Я старался, отвечая на этот вопрос, выяснить пользу грамотности, говоря, что она делает человека умным, а следовательно, и честным; но, утверждая это, я и сам порой сомневался, на что она им, арестантам, вся эта грамота? Сколько раз я имел впоследствии случай убедиться, что многие из лучших моих учеников, научившихся и читать и писать порядочно, по выходе в вольную команду очень скоро забывали и то и другое, и горькая досада шевелилась тогда в душе, досада на то, что столько потрачено даром труда и времени. Не раз мне приходилось также слышать от самих арестантов, что грамотность даже вредна им, что мошенник сумеет с нею быть еще большим мошенником, а честный человек благодаря ей развратится, начав мечтать о легком труде писаря и получив отвращение к физическому труду.
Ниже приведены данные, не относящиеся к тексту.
-- ==== Sys2Proof/Certificates/Slice0/Obligations.lean ====
section
/-!
DEFINITION. The statements for the provers, from the numbered rules of spec/, and the few definitions they are
written with.
-/
namespace Sys2Proof.Claims

open Sys2Proof.Machine

/-- The state in which a command taken is performed: the input is gone from the list, and so is the
RUNAWAY output of an earlier command (log 2, 4). -/
def taken {W : Widths} (s : State W) : State W := { s with host := s.host.tail, runaway := false }

/-- PC names a slot: `0 <= signed(PC) <= IMEM_CAP - 1`. -/
def InSlots (pc : Target) : Prop := 0 ≤ pc.toInt ∧ pc.toInt ≤ 127

/-- `wrap_32(signed(p) + 1)`. -/
def plusOne (p : Target) : Target := BitVec.ofInt 32 (p.toInt + 1)

/-- The word whose OP is `op` and whose OPND is `opnd`, by arithmetic on the 36-bit number. -/
def wordOf (op : Nat) (opnd : BitVec 32) : IWord := BitVec.ofNat 36 (op * 2 ^ 32 + opnd.toNat)

/-- PC after one cycle of an instruction fetched at PC (10_state.md R20). -/
def pcAfter (i : Instr) (s : State) : Target :=
  match i with
  | .jmp a => a
  | .jzs a => if s.z then a else plusOne s.pc
  | .jvs a => if s.v then a else plusOne s.pc
  | .hlt => s.pc
  | .empty | .dec _ | .ldi _ | .lda _ | .str _ | .xch | .add | .sub | .reserved _ => plusOne s.pc

/-- Resolving a list of symbols one after the other: the addresses given, and the state after. -/
def resolveAll : List SymId → State → List Nat × State
  | [], s => ([], s)
  | sym :: syms, s =>
    let r := resolve sym s
    let rest := resolveAll syms r.2
    (r.1 :: rest.1, rest.2)

/-- A word with its symbol id, if its instruction names one, renamed. -/
def renameWord (f : SymId → SymId) (w : IWord) : IWord :=
  match decode w with
  | .dec sym => encode (.dec (f sym))
  | .lda sym => encode (.lda (f sym))
  | .str sym => encode (.str (f sym))
  | .empty | .ldi _ | .xch | .add | .sub | .jmp _ | .jzs _ | .jvs _ | .hlt | .reserved _ => w

def renameCommand (f : SymId → SymId) : Command → Command
  | .imemWrite a w => .imemWrite a (renameWord f w)
  | .reset => .reset
  | .loadBegin => .loadBegin
  | .loadEnd status => .loadEnd status
  | .step => .step
  | .run => .run

def renameInput (f : SymId → SymId) : HostInput → HostInput
  | .quiet => .quiet
  | .issue c => .issue (renameCommand f c)
  | .await c => .await (renameCommand f c)

/-- A state with every symbol id in it renamed: in IMEM, in SYMTAB and in the words still to be loaded. -/
def renameState (f : SymId → SymId) (s : State) : State :=
  { s with
    imem := s.imem.map fun p => (p.1, renameWord f p.2)
    symtab := s.symtab.map f
    host := s.host.map (renameInput f) }

def renameRefusal (f : SymId → SymId) : Refusal → Refusal
  | .commandNotAccepted c => .commandNotAccepted (renameCommand f c)
  | r => r

def renameOutcome (f : SymId → SymId) : Outcome → Outcome
  | .next t => .next (renameState f t)
  | .fault r => .fault r
  | .refused r => .refused (renameRefusal f r)

/-- What slot `k` holds after the load of a program text (30_encoding.md R73, R74): the word of line `k`,
if the line is there, yields an instruction, and neither it nor a line before it is a ParseError. -/
def loadedWord (ids : Text → SymId) (program : List Text) (k : Nat) : IWord :=
  if ((program.take (k + 1)).map (assembleLine ids)).contains .parseError then 0
  else
    match (program[k]?).map (assembleLine ids) with
    | some (.instruction i) => encode i
    | some .skipped | some .parseError | none => 0

/-- The number a row of decimal digits stands for. -/
def valueOf (ds : List (Fin 10)) : Nat := ds.foldl (fun acc d => 10 * acc + d.val) 0

/-- A row of decimal digits as it is written. -/
def written (ds : List (Fin 10)) : Text := ds.map fun d => Char.ofNat (48 + d.val)

end Sys2Proof.Claims

open Sys2Proof Sys2Proof.Machine Sys2Proof.Claims

/-! ## Encoding (30_encoding.md) -/

/-- R77: every row of the table of encodings, read both ways. -/
def Obligations.TableOfEncodingsReadsBothWays : Prop :=
  ∀ p ∈ ([(.dec 0, 0x100000000), (.ldi 5, 0x200000005), (.ldi (-1), 0x2FFFFFFFF),
      (.ldi 2147483647, 0x27FFFFFFF), (.ldi (-2147483648), 0x280000000), (.lda 0, 0x300000000),
      (.str 1, 0x400000001), (.xch, 0x500000000), (.add, 0x600000000), (.sub, 0x700000000),
      (.jmp 4, 0x800000004), (.jmp (-1), 0x8FFFFFFFF), (.jzs 9, 0x900000009), (.jvs 7, 0xA00000007),
      (.hlt, 0xB00000000), (.empty, 0x000000000)] : List (Instr × IWord)),
    encode p.1 = p.2 ∧ decode p.2 = p.1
Я хорошо понимал, конечно, всю поверхностность и зловредность таких обобщений на основании отдельных, исключительных фактов, но, признаюсь, нередко овладевали мною сомнения всякого рода, и тогда я подолгу забрасывал свою школу. Надоедало бороться также с препятствиями, которые ставило на каждом шагу начальство нашим занятиям: оно то смотрело сквозь пальцы на существование в тюрьме карандашей и писаных тетрадок, то вдруг все отбирало и опять подвергало строжайшему запрету. Но проходило некоторое время, и я с любовью возвращался к своей "педагогической" деятельности. Среди всяких терний и шипов, которыми она была усеяна, среди всякого рода горечи и отравы, которую она проливала порой в душу, было в ней все-таки что-то доброе, светлое, теплое, что озаряло и согревало, не только меня и моих учеников, но, казалось, и всю камеру. Арестанты как-то невольно приучались с уважением относиться к бумаге и книжке; мысли их настраивались на высший тон и лад. В других номерах с завистью посматривали на Буренковых, слыша преувеличенные рассказы об их успехах и о моих учительских способностях, и множество людей мечтало перейти в нашу камеру и также стать "учениками".[44]
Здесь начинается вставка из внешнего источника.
-- ==== Sys2Proof/Proofs/Parameters.lean ====
section
/-!
SUPPORT. The ranges and the width-dependent instructions of a block of any widths and sizes (00_scope.md R6 to R10),
and the proof of the statement about the parameters.
-/
namespace Sys2Proof.Machine

variable {W : Widths}

/-! The address ranges (R7, R10). -/

theorem inInstrRange_natCast_iff {a : Nat} {sz : Sizes} :
    inInstrRange a sz = true ↔ sz.imemBase ≤ a ∧ a < sz.imemBase + sz.imemCap := by
  rw [inInstrRange_iff_at]
  omega

/-- DMEM_TOP is the last data address only where there is one: with DMEM_CAP 0 and DMEM_BASE 0 the subtraction
stops at 0. -/
theorem inDataRange_iff_of_dmemCap_pos {a : Nat} {sz : Sizes} (h : 0 < sz.dmemCap) :
    inDataRange a sz = true ↔
      sz.imemBase + sz.imemCap ≤ a ∧ a < sz.imemBase + sz.imemCap + sz.dmemCap := by
  rw [inDataRange_iff_at, Sizes.dmemTop, Sizes.dmemBase]
  omega

theorem inFetchRange_iff_at {p : Target W} {sz : Sizes} :
    inFetchRange p sz = true ↔ sz.imemBase ≤ p.toInt ∧ p.toInt < sz.imemBase + sz.imemCap :=
  inInstrRange_iff_at

/-! The full next states of ADD, SUB, LDI and JMP at any widths and sizes (R79, R86, R87, R89). -/

theorem execAt_add_eq (s : State W) (sz : Sizes) :
    execAt .add s sz = .next ((setResult (exactSum s) s).setPc (s.pc + 1)) := by
  rw [← wrap_succ s.pc]
  rfl

theorem execAt_sub_eq (s : State W) (sz : Sizes) :
    execAt .sub s sz = .next ((setResult (exactDiff s) s).setPc (s.pc + 1)) := by
  rw [← wrap_succ s.pc]
  rfl

theorem execAt_ldi_eq (n : Opnd W) (s : State W) (sz : Sizes) :
    execAt (.ldi n) s sz = .next { s with acc := literal n, pc := s.pc + 1 } := by
  rw [← wrap_succ s.pc]
  rfl

theorem execAt_jmp_eq (addr : Opnd W) (s : State W) (sz : Sizes) :
    execAt (.jmp addr) s sz = .next { s with pc := target addr } := rfl

end Sys2Proof.Machine

namespace Sys2Proof.Claims

open Sys2Proof.Machine

/-- Settles O60: the defaults are computed from the definitions; each range, and each instruction whose effect
depends on a width, is one of the laws for any widths and sizes. -/
theorem parametersHaveTheirDefaultsAndRanges : Obligations.ParametersHaveTheirDefaultsAndRanges := by
  refine ⟨by decide, fun W sz => ⟨rfl, rfl, rfl, fun _ => inInstrRange_natCast_iff,
    fun hcap _ => inDataRange_iff_of_dmemCap_pos hcap, fun _ => inFetchRange_iff_at,
    fun s => ⟨⟨_, execAt_add_eq s sz, ?add⟩, ⟨_, execAt_sub_eq s sz, ?sub⟩, fun x => ⟨?ldi, ?jmp⟩⟩⟩⟩
  case add => exact overflows_iff_at
  case sub => exact overflows_iff_at
  case ldi =>
    intro hw
    exact ⟨_, execAt_ldi_eq x s sz, literal_toInt hw x, rfl⟩
  case jmp =>
    intro hw
    exact ⟨_, execAt_jmp_eq x s sz, target_toInt hw x, rfl⟩

end Sys2Proof.Claims
end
Не могу забыть того дня, когда Буренковы решились в первый раз послать своим женам собственноручно написанные письма и стали готовиться к этому торжеству. Немало черняков было сочинено и переписано, прежде чем я выразил наконец свое одобрение. Письмо Никифора было, правда, сочинено целиком мною, потому что из его бессвязных черняков с сотнями невозможных ошибок и недописок удалось сохранить весьма немногое, и с его стороны было только, приятным самообольщением считать это письмо своим произведением. Зато письмо Михаилы было действительно собственным его детищем, и написано оно было \ настолько толково и складно, что я не мог удержаться от выражения самого искреннего восхищения. Один только недостаток я нашел в нем: обращение к жене показалось мне чересчур сухим и холодным… Нужно сказать, что в августе этого же года (письма писались в январе) обоим Буренковым кончался срок каторги к они должны были идти на поселение, но куда – неизвестно: уроженцев Забайкальской области отправляли и на Сахалин, и в Якутскую область, и оставляли здесь лее, в Забайкалье. Последнее, конечно, было мечтою Буренковых; Сахалина же оба страшно боялись… Не следовало, разумеется, готовиться к худшему, следовало заранее выяснить, что намерены предпринять жены, всюду ли готовы они последовать за мужьями. От письма Никифора к жене, сочиненного с моей помощью, веяло волнением и жаром; но письмо Михаилы, как я сказал уже, дышало холодом: это было простое извещение жены о предстоящей перемене в его судьбе, даже без вопроса о том, как она, с своей стороны, думает устроиться.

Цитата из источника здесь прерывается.